* **Instructions to follow**:
Review the material and extract every line in which the word "pfxLen" occurs.

* **Available data**:
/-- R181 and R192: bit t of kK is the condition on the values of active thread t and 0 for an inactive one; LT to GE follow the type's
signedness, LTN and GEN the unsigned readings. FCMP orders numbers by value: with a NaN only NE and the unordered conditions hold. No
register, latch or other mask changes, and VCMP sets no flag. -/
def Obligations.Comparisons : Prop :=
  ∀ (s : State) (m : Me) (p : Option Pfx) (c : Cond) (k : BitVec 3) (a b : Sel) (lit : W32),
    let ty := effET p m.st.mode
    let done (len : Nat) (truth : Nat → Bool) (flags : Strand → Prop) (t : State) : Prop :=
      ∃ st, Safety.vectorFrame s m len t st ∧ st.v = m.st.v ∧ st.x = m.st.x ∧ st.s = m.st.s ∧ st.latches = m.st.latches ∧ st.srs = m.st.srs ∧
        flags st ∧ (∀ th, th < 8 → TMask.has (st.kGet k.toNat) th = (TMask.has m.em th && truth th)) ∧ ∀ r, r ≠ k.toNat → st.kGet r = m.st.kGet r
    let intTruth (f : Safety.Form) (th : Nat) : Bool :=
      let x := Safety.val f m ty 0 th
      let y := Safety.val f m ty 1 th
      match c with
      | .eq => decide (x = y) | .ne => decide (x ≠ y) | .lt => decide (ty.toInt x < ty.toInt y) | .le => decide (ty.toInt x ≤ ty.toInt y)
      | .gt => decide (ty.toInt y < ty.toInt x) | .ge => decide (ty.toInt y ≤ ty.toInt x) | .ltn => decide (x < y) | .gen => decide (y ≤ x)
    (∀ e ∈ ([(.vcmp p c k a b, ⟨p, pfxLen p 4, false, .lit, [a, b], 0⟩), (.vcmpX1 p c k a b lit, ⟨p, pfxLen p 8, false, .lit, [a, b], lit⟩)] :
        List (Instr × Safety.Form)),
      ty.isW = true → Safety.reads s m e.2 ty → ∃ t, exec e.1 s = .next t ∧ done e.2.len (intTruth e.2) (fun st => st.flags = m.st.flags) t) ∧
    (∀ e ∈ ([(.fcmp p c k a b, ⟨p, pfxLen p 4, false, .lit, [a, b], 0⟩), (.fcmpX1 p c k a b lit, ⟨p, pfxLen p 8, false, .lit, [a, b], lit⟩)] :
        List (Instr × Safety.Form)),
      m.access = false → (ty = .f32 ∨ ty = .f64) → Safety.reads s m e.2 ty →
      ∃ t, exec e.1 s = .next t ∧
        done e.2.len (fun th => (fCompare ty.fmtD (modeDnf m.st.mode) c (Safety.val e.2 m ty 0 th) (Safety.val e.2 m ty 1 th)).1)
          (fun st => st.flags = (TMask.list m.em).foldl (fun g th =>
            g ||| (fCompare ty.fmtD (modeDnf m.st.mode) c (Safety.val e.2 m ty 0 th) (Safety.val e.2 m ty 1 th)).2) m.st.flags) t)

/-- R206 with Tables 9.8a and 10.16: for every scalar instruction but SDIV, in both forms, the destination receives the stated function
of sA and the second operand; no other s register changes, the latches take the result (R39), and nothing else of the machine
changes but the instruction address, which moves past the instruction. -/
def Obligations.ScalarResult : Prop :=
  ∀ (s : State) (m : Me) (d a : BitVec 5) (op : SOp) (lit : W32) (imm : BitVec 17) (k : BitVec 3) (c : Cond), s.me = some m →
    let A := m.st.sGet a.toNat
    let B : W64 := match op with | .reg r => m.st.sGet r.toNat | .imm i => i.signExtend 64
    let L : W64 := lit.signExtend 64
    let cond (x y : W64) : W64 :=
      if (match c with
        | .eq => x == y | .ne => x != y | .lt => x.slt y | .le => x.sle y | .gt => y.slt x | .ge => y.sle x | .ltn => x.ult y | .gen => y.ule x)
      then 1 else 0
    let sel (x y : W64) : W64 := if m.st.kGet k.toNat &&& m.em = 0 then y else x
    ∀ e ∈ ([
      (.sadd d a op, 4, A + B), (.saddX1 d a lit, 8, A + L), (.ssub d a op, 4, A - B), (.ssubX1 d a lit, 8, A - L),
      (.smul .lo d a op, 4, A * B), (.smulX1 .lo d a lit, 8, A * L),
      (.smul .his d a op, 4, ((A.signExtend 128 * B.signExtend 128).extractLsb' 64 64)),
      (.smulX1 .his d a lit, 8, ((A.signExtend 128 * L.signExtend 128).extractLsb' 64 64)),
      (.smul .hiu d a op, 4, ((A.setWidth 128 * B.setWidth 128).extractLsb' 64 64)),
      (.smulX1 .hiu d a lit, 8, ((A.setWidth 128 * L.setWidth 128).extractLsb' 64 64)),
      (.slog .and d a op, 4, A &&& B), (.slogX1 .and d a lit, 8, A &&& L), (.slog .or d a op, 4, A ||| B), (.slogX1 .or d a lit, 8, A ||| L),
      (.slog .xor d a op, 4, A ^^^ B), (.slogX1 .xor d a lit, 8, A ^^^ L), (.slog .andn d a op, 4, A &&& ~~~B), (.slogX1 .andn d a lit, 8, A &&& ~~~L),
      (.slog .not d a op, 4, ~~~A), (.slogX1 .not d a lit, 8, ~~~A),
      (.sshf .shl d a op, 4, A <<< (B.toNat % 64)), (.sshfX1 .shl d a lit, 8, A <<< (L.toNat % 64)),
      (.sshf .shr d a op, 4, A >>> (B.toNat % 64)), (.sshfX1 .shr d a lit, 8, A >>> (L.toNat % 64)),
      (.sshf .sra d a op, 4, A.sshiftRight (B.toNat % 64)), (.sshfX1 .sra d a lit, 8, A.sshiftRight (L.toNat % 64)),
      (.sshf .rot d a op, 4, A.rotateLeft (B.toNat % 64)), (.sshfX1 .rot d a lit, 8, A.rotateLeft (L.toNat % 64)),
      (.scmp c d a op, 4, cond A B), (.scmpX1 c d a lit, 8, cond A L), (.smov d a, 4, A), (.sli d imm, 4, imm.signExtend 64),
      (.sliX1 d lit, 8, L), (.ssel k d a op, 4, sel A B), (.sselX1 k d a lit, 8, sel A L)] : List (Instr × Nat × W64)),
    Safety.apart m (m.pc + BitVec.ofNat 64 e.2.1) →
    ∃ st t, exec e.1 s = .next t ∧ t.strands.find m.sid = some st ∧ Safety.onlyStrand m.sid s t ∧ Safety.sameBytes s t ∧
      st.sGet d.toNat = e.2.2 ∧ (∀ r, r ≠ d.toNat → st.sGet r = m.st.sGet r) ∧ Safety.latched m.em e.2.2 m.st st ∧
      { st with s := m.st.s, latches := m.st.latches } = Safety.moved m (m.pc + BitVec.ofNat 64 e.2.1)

* **Written response**:
    (∀ e ∈ ([(.vcmp p c k a b, ⟨p, pfxLen p 4, false, .lit, [a, b], 0⟩), (.vcmpX1 p c k a b lit, ⟨p, pfxLen p 8, false, .lit, [a, b], lit⟩)] :
    (∀ e ∈ ([(.fcmp p c k a b, ⟨p, pfxLen p 4, false, .lit, [a, b], 0⟩), (.fcmpX1 p c k a b lit, ⟨p, pfxLen p 8, false, .lit, [a, b], lit⟩)] :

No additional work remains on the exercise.